@[simp] theorem updLine_shapes (l : Line) (f : LineState → LineState) : (s.updLine l f).shapes = s.shapes :=
  by cases l <;> rfl

@[simp] theorem updLine_containers (l : Line) (f : LineState → LineState) : (s.updLine l f).containers = s.containers :=
  by cases l <;> rfl

@[simp] theorem updLine_cards (l : Line) (f : LineState → LineState) : (s.updLine l f).cards = s.cards :=
  by cases l <;> rfl

@[simp] theorem updLine_households (l : Line) (f : LineState → LineState) : (s.updLine l f).households = s.households :=
  by cases l <;> rfl

@[simp] theorem updLine_rounds (l : Line) (f : LineState → LineState) : (s.updLine l f).rounds = s.rounds :=
  by cases l <;> rfl

@[simp] theorem updLine_journal (l : Line) (f : LineState → LineState) : (s.updLine l f).journal = s.journal :=
  by cases l <;> rfl

@[simp] theorem updLine_planner (l : Line) (f : LineState → LineState) : (s.updLine l f).planner = s.planner :=
  by cases l <;> rfl

@[simp] theorem updLine_watch (l : Line) (f : LineState → LineState) : (s.updLine l f).watch = s.watch :=
  by cases l <;> rfl

@[simp] theorem updLine_flash (l : Line) (f : LineState → LineState) : (s.updLine l f).flash = s.flash :=
  by cases l <;> rfl

@[simp] theorem updLine_draws (l : Line) (f : LineState → LineState) : (s.updLine l f).draws = s.draws :=
  by cases l <;> rfl

@[simp] theorem updLine_pending (l : Line) (f : LineState → LineState) : (s.updLine l f).pending = s.pending :=
  by cases l <;> rfl

/-! ### updPlanner -/

@[simp] theorem updPlanner_power (f : Planner → Planner) : (s.updPlanner f).power = s.power := rfl

@[simp] theorem updPlanner_part (f : Planner → Planner) : (s.updPlanner f).part = s.part := rfl

@[simp] theorem updPlanner_clock (f : Planner → Planner) : (s.updPlanner f).clock = s.clock := rfl

@[simp] theorem updPlanner_classes (f : Planner → Planner) : (s.updPlanner f).classes = s.classes := rfl

@[simp] theorem updPlanner_link (f : Planner → Planner) : (s.updPlanner f).link = s.link := rfl

@[simp] theorem updPlanner_lineA (f : Planner → Planner) : (s.updPlanner f).lineA = s.lineA := rfl

@[simp] theorem updPlanner_lineB (f : Planner → Planner) : (s.updPlanner f).lineB = s.lineB := rfl

@[simp] theorem updPlanner_params (f : Planner → Planner) : (s.updPlanner f).params = s.params := rfl

@[simp] theorem updPlanner_stations (f : Planner → Planner) : (s.updPlanner f).stations = s.stations := rfl

@[simp] theorem updPlanner_banks (f : Planner → Planner) : (s.updPlanner f).banks = s.banks := rfl

@[simp] theorem updPlanner_fractions (f : Planner → Planner) : (s.updPlanner f).fractions = s.fractions := rfl

@[simp] theorem updPlanner_shapes (f : Planner → Planner) : (s.updPlanner f).shapes = s.shapes := rfl

@[simp] theorem updPlanner_containers (f : Planner → Planner) : (s.updPlanner f).containers = s.containers := rfl

@[simp] theorem updPlanner_cards (f : Planner → Planner) : (s.updPlanner f).cards = s.cards := rfl

@[simp] theorem updPlanner_households (f : Planner → Planner) : (s.updPlanner f).households = s.households := rfl

@[simp] theorem updPlanner_rounds (f : Planner → Planner) : (s.updPlanner f).rounds = s.rounds := rfl

@[simp] theorem updPlanner_journal (f : Planner → Planner) : (s.updPlanner f).journal = s.journal := rfl

@[simp] theorem updPlanner_watch (f : Planner → Planner) : (s.updPlanner f).watch = s.watch := rfl

@[simp] theorem updPlanner_flash (f : Planner → Planner) : (s.updPlanner f).flash = s.flash := rfl
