-- ==== Sys2Proof/Laws/Inlet.lean ====
section
/-! SUPPORT. What every container's inlet reads after each operation of Inlet Control; all that is quiet leaves it alone. -/

namespace Sys2Proof.Machine

/-- The inlets of a state, as a function of the container. -/
def State.inlets (s : State) : Nat → Inlet := fun d => (s.container d).inlet

theorem State.inlets_congr {s t : State} (h : t.containers = s.containers) : t.inlets = s.inlets := by
  funext d; unfold State.inlets; rw [State.container_congr h]

theorem State.inlets_updContainer (s : State) (c : Nat) (f : Container → Container) :
    (s.updContainer c f).inlets = fun d => if d = c then (f (s.container c)).inlet else s.inlets d := by
  funext d
  unfold State.inlets
  rw [State.container_updContainer]
  split <;> rfl

theorem State.inlets_updContainer_same (s : State) (c : Nat) (f : Container → Container)
    (hf : ∀ k, (f k).inlet = k.inlet) : (s.updContainer c f).inlets = s.inlets := by
  rw [State.inlets_updContainer]
  funext d
  split
  · rename_i h; subst h; exact hf _
  · rfl

@[simp] theorem State.inlets_updFill (s : State) (c : Nat) (f : Fill → Fill) : (s.updFill c f).inlets = s.inlets :=
  State.inlets_updContainer_same s c _ (fun _ => rfl)

@[simp] theorem State.inlets_rederive (s : State) (c : Nat) : (s.rederive c).inlets = s.inlets := rfl

/-- A property of the inlets alone is kept by all that is quiet. -/
theorem quiet_of_inlets (Φ : (Nat → Inlet) → Prop) : Quiet (fun t => Φ t.inlets) where
  fillOnly := fun s c f _ hf _ h => by
    show Φ (State.inlets _)
    rw [State.inlets_updContainer_same s c f hf]; exact h
  setStatus := fun s c st n h => by
    show Φ (State.inlets _)
    have h1 : (s.setStatus c st n).inlets = s.inlets := by
      unfold State.setStatus; dsimp only
      split <;> simp
    rw [h1]; exact h
  setForced := fun s c b h => by
    show Φ (State.inlets _)
    unfold State.setForced
    rw [State.inlets_rederive, State.inlets_updContainer_same]
    · exact h
    · exact fun _ => rfl
  setMissed := fun s c h => by
    show Φ (State.inlets _)
    unfold State.setMissed
    rw [State.inlets_rederive, State.inlets_updContainer_same]
    · exact h
    · exact fun _ => rfl
  clearMarks := fun s c h => by
    show Φ (State.inlets _)
    unfold State.clearMarks
    rw [State.inlets_rederive, State.inlets_updContainer_same]
    · exact h
    · exact fun _ => rfl
  station := fun _ _ _ _ h => h
  card := fun _ _ _ _ h => h
  household := fun _ _ _ _ h => h
  round := fun _ _ _ _ h => h
  appendStop := fun _ _ _ _ _ _ h => h
  rounds := fun _ _ _ _ h => h
  planner := fun _ _ _ h => h
  watch := fun _ _ _ h => h
  line := fun s l f _ h => by cases l <;> exact h
  journal := fun _ _ h => h
  raise := fun s n a v h => by
    show Φ (State.inlets _)
    rw [State.inlets_congr (State.raise_containers s n a v)]; exact h
  toCenter := fun _ _ _ _ h => h
  takeParked := fun _ _ _ _ h => h

/-- What is quiet, said of one operation: it leaves the inlets as they were. -/
theorem quiet_inlets (s : State) : Quiet (fun t => t.inlets = s.inlets) := quiet_of_inlets (fun i => i = s.inlets)

namespace State

variable (s : State) (c : Nat)

@[simp] theorem inlets_updInlet (f : Inlet → Inlet) :
    (s.updInlet c f).inlets = fun d => if d = c then f (s.inlets c) else s.inlets d := inlets_updContainer s c _

@[simp] theorem inlets_raise (n : Notice) (a : Option Nat) (v : Nat) : (s.raise n a v).inlets = s.inlets :=
  (quiet_inlets s).raise s n a v rfl

@[simp] theorem inlets_setInlet (st : InletState) :
    (s.setInlet c st).inlets = fun d => if d = c then { s.inlets c with state := st } else s.inlets d :=
  inlets_updContainer s c _

@[simp] theorem inlets_requestTurn (i : Nat) : (s.requestTurn i).inlets = s.inlets :=
  (quiet_inlets s).requestTurn rfl i

@[simp] theorem inlets_setCommand (a : InletAction) (w : Nat) (code : DisplayCode) (v : Nat) :
    (s.setCommand c a w code v).inlets = fun d => if d = c then
      { s.inlets c with command := some { action := a, window := w, code := code, value := v, sent := false } }
      else s.inlets d := by
  unfold setCommand; rw [inlets_requestTurn, inlets_updInlet]

@[simp] theorem inlets_lockClosed :
    (s.lockClosed c).inlets = fun d => if d = c then
      { s.inlets c with command := some { action := .lock, window := 0, code := .closed, value := 0, sent := false } }
      else s.inlets d := inlets_setCommand s c _ _ _ _

@[simp] theorem inlets_unhold (h : Option Nat) (f : Fraction) : (s.unhold h f).inlets = s.inlets :=
  (quiet_inlets s).unhold rfl h f

@[simp] theorem inlets_unreserveIf (b : Bool) : (s.unreserveIf b).inlets = s.inlets :=
  (quiet_inlets s).unreserveIf rfl b

/-- Dropping the grant takes the grant record alone out of the inlet (R56). -/
@[simp] theorem inlets_dropGrant :
    (s.dropGrant c).inlets = fun d => if d = c then { s.inlets c with grant := none } else s.inlets d := by
  unfold dropGrant
  split
  · rename_i h
    funext d; split
    · rename_i e; subst e
      show s.inlets d = _
      have : (s.inlets d).grant = none := h
      generalize s.inlets d = n at *
      cases n; simp_all
    · rfl
  · rw [inlets_unreserveIf, inlets_unhold, inlets_updInlet]

@[simp] theorem inlets_returnStop (place : Option (Nat × Nat)) (why : WorkEnd) :
    (s.returnStop c place why).inlets = s.inlets := (quiet_inlets s).returnStop rfl c place why

/-- The end of a crew's work takes the service record alone out of the inlet (R154, R158, R159, R162). -/
@[simp] theorem inlets_endWork (why : WorkEnd) :
    (s.endWork c why).inlets = fun d => if d = c then { s.inlets c with service := none } else s.inlets d := by
  unfold endWork
  split
  · rename_i h
    funext d; split
    · rename_i e; subst e
      have : (s.inlets d).service = none := h
      generalize s.inlets d = n at *
      cases n; simp_all
    · rfl
  · rw [inlets_updInlet, inlets_unreserveIf, inlets_returnStop]

@[simp] theorem inlets_makeUnknown : (s.makeUnknown c).inlets = s.inlets := (quiet_inlets s).makeUnknown rfl c

@[simp] theorem inlets_putBar (r : BarReason) (v : Bool) :
    (s.putBar c r v).inlets = fun d => if d = c then { s.inlets c with bars := (s.inlets c).bars.put r v }
      else s.inlets d := inlets_updInlet s c _

@[simp] theorem inlets_see (i k : Nat) (code : DisplayCode) : (s.see i k code).inlets = s.inlets :=
  (quiet_inlets s).see rfl i k code

@[simp] theorem inlets_completeStop (place : Option (Nat × Nat)) : (s.completeStop c place).inlets = s.inlets :=
  (quiet_inlets s).completeStop rfl c place

@[simp] theorem inlets_writeReserved (r : JournalRecord) : (s.writeReserved r).inlets = s.inlets :=
  (quiet_inlets s).writeReserved rfl r

@[simp] theorem inlets_writeRecord (r : JournalRecord) : (s.writeRecord r).inlets = s.inlets :=
  (quiet_inlets s).writeRecord rfl r

@[simp] theorem inlets_emptied : (s.emptied c).inlets = s.inlets := (quiet_inlets s).emptied rfl c

@[simp] theorem inlets_reportTurns (n : Nat) : (s.reportTurns c n).inlets = s.inlets :=
  (quiet_inlets s).reportTurns rfl c n

@[simp] theorem inlets_matchRound (i : Nat) : (s.matchRound c i).1.inlets = s.inlets := by
  unfold matchRound
  split
  · rfl
  · split <;> rfl

@[simp] theorem inlets_updJournal (f : Journal → Journal) : (s.updJournal f).inlets = s.inlets := rfl

@[simp] theorem inlets_updHousehold (i : Nat) (f : Household → Household) : (s.updHousehold i f).inlets = s.inlets := rfl

@[simp] theorem inlets_lazyReset (i : Nat) : (s.lazyReset i).inlets = s.inlets := rfl

/-- Settling starts with the settle time of the parameters (R161). -/
@[simp] theorem inlets_startSettling :
    (s.startSettling c).inlets = fun d => if d = c then
      { s.inlets c with settleLeft := some s.params.settleTime, state := .settling } else s.inlets d := by
  unfold startSettling
  rw [inlets_setInlet, inlets_updInlet]
  funext d; split <;> simp_all

end State

end Sys2Proof.Machine
end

(WHAT TO DO)
Please copy all lines of the listing in which the string "value" occurs.

(SOLUTION TO THE PROBLEM)
      { s.inlets c with command := some { action := a, window := w, code := code, value := v, sent := false } }
      { s.inlets c with command := some { action := .lock, window := 0, code := .closed, value := 0, sent := false } }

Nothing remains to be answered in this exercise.